* The problem:
Below are entries. Copy exactly the lines running from the line that holds "text = .ok bytes)" to the line that holds "own (log 6). -/", with both ends included.

Saved data entries

╭──

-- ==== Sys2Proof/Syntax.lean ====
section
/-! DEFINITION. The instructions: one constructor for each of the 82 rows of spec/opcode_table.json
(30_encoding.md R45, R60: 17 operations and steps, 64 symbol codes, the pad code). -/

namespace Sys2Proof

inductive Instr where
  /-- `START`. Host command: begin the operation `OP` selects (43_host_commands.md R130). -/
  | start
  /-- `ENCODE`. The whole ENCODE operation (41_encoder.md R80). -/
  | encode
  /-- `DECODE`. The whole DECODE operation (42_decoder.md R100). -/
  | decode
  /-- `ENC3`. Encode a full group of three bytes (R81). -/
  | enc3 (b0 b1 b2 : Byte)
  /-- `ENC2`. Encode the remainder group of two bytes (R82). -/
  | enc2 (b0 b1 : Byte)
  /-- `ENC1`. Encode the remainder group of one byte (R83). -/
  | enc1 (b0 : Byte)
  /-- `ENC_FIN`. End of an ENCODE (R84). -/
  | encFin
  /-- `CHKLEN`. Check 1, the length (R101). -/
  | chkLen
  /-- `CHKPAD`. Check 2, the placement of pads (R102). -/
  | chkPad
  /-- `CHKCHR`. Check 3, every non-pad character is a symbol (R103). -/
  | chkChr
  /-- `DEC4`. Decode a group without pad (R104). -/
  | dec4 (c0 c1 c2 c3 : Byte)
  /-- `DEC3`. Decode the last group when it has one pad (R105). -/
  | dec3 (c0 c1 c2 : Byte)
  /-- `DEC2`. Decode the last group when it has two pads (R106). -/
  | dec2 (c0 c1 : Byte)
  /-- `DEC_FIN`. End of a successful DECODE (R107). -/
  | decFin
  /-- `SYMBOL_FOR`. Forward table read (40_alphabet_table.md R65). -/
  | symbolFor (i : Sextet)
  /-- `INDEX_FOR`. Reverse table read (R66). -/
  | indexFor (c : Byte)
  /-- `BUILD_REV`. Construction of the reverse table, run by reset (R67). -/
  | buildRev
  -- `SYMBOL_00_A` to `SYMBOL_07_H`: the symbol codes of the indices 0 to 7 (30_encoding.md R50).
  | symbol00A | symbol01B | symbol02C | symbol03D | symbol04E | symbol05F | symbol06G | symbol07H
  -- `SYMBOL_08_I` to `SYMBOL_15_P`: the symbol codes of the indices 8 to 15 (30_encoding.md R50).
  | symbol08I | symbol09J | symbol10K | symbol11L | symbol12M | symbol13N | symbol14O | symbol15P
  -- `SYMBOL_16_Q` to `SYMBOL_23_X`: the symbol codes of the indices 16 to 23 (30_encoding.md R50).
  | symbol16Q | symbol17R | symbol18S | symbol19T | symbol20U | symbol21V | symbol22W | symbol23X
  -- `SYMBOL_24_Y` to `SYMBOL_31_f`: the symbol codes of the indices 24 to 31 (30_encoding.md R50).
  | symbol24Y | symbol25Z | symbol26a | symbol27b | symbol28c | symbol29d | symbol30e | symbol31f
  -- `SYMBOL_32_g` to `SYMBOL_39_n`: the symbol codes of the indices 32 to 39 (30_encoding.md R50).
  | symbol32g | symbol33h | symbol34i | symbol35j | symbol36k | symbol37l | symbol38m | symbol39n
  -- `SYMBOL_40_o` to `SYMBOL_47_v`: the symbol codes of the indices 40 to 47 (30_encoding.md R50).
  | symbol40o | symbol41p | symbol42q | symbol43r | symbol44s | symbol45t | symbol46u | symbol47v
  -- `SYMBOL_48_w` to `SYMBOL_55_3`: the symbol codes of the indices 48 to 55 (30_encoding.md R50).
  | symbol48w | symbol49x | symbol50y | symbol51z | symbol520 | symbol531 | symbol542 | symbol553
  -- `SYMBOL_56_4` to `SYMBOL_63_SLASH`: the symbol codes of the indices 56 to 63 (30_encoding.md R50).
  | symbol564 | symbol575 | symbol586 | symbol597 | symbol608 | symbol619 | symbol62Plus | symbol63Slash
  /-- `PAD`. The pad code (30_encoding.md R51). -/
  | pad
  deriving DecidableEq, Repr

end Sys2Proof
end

╰──
╭──

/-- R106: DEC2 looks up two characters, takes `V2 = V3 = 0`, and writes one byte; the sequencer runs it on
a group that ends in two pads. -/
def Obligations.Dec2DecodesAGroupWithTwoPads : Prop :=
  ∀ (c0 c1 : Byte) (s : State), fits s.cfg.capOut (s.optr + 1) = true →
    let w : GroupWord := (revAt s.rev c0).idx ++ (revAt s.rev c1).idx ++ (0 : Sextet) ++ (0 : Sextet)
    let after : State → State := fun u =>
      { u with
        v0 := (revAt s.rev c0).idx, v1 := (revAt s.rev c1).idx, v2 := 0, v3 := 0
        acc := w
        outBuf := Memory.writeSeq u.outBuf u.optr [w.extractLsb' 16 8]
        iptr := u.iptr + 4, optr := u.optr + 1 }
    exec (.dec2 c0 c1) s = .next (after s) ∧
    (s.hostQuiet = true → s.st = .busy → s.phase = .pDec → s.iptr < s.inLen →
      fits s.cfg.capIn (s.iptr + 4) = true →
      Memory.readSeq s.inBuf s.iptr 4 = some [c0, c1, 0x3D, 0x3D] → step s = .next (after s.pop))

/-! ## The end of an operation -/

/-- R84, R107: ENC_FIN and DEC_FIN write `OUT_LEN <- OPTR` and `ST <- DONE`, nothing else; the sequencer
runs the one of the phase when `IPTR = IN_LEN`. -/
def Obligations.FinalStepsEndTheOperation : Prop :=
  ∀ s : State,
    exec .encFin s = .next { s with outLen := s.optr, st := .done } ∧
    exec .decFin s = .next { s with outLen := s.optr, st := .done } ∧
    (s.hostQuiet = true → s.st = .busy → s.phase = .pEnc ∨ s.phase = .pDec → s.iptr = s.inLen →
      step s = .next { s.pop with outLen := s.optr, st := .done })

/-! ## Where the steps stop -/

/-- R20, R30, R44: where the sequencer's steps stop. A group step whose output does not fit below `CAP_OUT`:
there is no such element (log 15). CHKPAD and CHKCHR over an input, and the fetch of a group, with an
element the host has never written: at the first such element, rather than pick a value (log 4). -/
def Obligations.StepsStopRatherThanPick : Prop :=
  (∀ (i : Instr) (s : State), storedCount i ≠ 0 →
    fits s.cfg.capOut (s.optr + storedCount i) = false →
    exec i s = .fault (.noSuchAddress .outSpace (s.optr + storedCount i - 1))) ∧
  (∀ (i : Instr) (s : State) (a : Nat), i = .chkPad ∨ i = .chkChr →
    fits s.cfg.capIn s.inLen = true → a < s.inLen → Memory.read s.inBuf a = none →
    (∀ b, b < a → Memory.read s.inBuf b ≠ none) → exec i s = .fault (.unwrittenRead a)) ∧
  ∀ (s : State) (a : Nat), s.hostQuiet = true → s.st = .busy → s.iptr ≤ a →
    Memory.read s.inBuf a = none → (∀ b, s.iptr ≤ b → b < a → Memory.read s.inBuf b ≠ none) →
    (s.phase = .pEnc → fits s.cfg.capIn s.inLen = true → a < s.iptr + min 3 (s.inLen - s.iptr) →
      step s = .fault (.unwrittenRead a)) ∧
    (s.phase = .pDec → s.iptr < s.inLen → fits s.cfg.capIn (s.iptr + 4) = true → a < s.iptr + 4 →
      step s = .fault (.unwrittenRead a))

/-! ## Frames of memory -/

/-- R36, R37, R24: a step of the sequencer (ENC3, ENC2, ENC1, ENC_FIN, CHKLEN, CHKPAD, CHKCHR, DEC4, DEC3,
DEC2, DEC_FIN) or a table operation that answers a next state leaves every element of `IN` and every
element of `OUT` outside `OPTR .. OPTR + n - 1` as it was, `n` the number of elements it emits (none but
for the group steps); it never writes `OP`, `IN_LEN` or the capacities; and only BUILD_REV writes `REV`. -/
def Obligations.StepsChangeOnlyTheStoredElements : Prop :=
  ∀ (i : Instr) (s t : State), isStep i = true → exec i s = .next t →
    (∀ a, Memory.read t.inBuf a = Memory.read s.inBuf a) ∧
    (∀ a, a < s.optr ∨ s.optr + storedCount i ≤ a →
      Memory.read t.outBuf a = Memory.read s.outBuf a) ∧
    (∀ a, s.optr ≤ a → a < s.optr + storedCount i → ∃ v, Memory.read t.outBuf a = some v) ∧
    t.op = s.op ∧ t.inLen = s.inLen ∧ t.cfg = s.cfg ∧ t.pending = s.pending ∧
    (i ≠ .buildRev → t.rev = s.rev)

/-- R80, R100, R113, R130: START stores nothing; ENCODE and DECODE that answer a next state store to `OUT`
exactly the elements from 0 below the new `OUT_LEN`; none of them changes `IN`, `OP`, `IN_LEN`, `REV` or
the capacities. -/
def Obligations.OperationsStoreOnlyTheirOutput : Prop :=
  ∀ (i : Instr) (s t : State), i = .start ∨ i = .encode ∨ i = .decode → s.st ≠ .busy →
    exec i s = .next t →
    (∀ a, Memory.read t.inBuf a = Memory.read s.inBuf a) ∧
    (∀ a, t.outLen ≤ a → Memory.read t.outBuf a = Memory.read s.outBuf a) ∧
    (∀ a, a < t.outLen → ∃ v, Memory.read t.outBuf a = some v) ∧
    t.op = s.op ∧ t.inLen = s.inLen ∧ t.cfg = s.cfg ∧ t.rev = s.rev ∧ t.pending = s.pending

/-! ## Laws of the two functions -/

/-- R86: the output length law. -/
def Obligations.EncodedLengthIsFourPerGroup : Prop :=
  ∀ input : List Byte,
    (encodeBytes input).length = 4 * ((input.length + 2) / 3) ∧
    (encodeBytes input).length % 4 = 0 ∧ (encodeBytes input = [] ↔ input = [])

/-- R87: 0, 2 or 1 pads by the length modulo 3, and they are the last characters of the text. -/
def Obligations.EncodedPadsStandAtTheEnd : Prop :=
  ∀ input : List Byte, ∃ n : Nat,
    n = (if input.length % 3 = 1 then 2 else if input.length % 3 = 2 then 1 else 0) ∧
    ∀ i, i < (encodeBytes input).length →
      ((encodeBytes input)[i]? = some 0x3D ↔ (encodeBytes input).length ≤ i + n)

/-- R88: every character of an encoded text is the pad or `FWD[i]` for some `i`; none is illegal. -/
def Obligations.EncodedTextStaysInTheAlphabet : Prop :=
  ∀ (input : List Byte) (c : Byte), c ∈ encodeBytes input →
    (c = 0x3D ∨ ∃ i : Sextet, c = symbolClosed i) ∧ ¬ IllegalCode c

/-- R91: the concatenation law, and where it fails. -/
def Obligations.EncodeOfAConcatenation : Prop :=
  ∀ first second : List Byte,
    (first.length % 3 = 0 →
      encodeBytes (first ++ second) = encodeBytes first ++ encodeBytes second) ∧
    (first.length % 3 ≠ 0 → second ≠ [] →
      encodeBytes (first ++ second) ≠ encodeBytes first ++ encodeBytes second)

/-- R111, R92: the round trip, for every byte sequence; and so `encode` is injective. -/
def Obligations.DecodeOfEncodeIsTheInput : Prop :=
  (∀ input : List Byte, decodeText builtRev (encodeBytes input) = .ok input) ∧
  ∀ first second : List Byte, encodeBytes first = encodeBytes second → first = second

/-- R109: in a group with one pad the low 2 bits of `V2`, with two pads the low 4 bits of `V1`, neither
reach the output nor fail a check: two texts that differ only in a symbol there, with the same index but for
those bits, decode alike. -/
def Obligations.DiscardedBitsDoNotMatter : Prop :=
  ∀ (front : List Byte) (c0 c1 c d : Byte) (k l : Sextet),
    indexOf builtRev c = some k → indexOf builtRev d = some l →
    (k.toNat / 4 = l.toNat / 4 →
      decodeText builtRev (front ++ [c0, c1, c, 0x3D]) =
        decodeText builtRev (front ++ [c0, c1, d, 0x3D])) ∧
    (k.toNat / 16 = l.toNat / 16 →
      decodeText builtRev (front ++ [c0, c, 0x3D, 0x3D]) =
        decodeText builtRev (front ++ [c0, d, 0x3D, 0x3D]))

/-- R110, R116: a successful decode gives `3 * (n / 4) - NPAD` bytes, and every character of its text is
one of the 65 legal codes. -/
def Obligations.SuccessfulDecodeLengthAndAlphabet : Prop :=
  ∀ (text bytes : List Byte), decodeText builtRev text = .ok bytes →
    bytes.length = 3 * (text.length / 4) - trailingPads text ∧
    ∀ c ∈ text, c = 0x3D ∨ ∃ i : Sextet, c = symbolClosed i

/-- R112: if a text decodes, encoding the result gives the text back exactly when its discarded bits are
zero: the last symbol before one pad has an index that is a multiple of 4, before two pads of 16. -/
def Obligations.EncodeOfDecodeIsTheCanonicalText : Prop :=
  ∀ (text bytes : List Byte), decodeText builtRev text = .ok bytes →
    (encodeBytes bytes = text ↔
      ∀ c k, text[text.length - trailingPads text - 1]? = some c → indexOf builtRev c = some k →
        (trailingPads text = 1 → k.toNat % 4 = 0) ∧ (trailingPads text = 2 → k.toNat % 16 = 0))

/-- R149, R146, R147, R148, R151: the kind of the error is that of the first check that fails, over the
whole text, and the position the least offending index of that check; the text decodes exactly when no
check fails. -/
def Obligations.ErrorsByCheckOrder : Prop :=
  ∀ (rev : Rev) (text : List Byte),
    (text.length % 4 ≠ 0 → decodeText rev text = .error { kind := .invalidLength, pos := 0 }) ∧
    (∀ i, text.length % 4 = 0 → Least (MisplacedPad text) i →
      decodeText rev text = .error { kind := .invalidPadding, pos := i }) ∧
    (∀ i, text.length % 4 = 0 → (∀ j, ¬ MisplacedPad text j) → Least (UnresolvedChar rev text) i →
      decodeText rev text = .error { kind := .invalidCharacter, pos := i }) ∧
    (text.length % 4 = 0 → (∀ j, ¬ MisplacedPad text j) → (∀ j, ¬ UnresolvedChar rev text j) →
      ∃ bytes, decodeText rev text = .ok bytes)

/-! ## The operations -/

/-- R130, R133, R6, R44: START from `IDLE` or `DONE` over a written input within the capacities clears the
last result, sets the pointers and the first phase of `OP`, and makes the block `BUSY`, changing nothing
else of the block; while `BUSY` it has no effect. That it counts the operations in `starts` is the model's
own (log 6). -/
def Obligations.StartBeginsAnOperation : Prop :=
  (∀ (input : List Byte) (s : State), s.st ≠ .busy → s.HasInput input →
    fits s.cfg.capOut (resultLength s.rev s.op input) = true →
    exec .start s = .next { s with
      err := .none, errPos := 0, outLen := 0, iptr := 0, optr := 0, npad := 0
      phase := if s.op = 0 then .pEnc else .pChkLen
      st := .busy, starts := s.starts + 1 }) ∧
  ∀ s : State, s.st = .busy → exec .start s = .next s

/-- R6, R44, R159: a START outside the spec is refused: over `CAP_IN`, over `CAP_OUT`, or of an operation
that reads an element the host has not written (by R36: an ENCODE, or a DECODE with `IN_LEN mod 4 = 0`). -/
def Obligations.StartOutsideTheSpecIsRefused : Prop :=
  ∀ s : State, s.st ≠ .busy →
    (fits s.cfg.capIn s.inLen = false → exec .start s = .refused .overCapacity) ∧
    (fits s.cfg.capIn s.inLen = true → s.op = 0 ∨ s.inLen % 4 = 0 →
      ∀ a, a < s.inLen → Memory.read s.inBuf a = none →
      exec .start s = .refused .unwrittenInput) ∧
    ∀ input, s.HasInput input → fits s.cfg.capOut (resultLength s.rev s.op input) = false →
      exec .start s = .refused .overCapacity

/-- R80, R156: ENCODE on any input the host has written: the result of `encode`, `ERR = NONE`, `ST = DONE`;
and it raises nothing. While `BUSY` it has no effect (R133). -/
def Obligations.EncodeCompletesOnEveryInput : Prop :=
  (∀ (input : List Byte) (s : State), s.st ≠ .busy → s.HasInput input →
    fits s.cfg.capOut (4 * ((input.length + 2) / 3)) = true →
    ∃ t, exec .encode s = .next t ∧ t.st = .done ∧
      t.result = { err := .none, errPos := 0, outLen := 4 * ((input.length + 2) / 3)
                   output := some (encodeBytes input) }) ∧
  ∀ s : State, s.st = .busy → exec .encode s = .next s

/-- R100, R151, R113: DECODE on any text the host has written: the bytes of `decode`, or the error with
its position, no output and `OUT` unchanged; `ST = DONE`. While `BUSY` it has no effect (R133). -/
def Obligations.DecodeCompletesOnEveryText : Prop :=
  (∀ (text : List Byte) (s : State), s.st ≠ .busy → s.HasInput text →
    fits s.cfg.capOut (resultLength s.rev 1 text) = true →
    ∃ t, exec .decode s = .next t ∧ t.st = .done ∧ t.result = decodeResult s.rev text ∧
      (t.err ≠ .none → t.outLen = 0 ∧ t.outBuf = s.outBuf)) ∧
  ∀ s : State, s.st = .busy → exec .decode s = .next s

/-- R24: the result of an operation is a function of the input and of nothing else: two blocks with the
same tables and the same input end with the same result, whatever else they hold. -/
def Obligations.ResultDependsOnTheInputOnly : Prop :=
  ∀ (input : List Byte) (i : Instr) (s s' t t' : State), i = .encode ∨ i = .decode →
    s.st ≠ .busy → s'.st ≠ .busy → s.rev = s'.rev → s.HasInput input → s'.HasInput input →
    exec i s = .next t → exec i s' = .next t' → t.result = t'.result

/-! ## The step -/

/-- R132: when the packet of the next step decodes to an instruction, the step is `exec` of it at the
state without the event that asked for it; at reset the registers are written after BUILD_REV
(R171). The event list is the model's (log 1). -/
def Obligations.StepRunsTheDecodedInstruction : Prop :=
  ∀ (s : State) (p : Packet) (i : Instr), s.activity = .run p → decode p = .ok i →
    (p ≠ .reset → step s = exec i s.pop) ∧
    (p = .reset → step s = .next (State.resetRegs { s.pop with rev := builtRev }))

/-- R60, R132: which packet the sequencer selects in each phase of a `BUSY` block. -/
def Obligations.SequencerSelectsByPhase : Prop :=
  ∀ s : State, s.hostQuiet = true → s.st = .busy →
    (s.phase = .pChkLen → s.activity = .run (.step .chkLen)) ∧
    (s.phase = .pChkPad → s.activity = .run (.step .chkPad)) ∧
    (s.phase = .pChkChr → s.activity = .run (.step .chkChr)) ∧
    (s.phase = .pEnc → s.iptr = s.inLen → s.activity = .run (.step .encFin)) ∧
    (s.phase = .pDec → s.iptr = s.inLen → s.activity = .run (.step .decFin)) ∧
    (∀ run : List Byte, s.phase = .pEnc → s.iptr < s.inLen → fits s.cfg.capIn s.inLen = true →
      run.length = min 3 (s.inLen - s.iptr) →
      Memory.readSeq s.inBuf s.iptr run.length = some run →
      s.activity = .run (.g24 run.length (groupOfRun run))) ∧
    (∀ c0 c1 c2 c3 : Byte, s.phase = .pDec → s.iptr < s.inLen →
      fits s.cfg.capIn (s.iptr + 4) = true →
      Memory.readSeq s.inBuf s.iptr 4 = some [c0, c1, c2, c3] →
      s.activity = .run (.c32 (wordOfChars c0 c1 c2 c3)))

╰──
╭──

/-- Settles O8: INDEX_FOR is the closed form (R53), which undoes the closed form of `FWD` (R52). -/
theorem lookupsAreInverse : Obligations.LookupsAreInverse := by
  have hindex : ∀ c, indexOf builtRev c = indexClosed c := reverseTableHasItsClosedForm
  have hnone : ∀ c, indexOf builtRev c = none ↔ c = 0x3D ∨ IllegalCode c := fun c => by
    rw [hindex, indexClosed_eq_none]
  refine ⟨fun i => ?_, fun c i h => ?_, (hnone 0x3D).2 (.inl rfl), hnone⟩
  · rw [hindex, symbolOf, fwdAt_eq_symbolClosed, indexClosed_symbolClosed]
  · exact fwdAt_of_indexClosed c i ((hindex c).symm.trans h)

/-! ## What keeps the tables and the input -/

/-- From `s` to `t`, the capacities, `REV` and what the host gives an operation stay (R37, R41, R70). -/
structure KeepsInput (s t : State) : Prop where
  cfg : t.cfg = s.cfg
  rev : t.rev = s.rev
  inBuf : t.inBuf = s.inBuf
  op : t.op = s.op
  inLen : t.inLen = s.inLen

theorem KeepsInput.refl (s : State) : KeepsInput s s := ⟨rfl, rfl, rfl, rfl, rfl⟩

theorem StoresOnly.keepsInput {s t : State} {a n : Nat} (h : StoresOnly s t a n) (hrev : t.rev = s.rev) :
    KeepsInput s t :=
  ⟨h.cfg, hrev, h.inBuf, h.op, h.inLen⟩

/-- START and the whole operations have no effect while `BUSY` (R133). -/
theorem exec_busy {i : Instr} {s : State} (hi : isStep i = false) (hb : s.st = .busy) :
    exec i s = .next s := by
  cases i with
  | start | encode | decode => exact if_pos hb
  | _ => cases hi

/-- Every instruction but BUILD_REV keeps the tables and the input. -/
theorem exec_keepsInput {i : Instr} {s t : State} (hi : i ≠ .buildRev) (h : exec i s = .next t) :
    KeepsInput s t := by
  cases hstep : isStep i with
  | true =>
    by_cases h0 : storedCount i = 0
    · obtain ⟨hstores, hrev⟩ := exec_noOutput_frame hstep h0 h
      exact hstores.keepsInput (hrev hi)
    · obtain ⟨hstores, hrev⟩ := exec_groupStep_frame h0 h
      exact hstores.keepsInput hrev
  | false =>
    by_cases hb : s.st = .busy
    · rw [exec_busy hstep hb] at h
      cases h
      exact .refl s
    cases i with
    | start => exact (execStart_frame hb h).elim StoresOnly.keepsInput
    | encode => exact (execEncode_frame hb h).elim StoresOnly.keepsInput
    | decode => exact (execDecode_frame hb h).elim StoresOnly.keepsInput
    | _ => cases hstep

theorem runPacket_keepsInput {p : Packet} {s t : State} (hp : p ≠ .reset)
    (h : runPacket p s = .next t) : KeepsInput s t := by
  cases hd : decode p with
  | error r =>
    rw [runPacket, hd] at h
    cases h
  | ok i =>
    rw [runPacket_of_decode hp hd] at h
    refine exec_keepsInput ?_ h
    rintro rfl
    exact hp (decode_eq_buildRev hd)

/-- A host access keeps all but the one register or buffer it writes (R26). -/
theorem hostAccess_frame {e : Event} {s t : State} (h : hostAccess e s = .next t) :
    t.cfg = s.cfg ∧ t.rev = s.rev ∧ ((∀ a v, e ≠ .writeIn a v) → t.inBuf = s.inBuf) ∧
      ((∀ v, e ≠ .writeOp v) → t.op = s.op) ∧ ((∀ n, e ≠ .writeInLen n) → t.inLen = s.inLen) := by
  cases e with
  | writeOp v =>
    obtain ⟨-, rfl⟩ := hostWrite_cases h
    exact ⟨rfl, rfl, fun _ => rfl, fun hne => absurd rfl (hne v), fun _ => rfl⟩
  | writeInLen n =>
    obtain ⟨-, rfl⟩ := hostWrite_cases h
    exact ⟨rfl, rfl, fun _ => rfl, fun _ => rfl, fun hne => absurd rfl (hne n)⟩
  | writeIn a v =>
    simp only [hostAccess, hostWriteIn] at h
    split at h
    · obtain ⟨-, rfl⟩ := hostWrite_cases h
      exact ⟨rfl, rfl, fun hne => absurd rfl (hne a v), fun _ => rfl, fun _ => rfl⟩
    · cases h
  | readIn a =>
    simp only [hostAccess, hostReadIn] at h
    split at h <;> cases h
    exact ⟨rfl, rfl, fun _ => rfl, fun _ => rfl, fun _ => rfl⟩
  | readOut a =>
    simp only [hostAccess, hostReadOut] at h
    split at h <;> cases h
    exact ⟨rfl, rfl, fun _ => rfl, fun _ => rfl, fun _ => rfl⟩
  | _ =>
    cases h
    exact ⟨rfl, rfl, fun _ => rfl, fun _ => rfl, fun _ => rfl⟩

╰──

* Solution to this exercise:
      ∃ bytes, decodeText rev text = .ok bytes)

/-! ## The operations -/

/-- R130, R133, R6, R44: START from `IDLE` or `DONE` over a written input within the capacities clears the
last result, sets the pointers and the first phase of `OP`, and makes the block `BUSY`, changing nothing
else of the block; while `BUSY` it has no effect. That it counts the operations in `starts` is the model's
own (log 6). -/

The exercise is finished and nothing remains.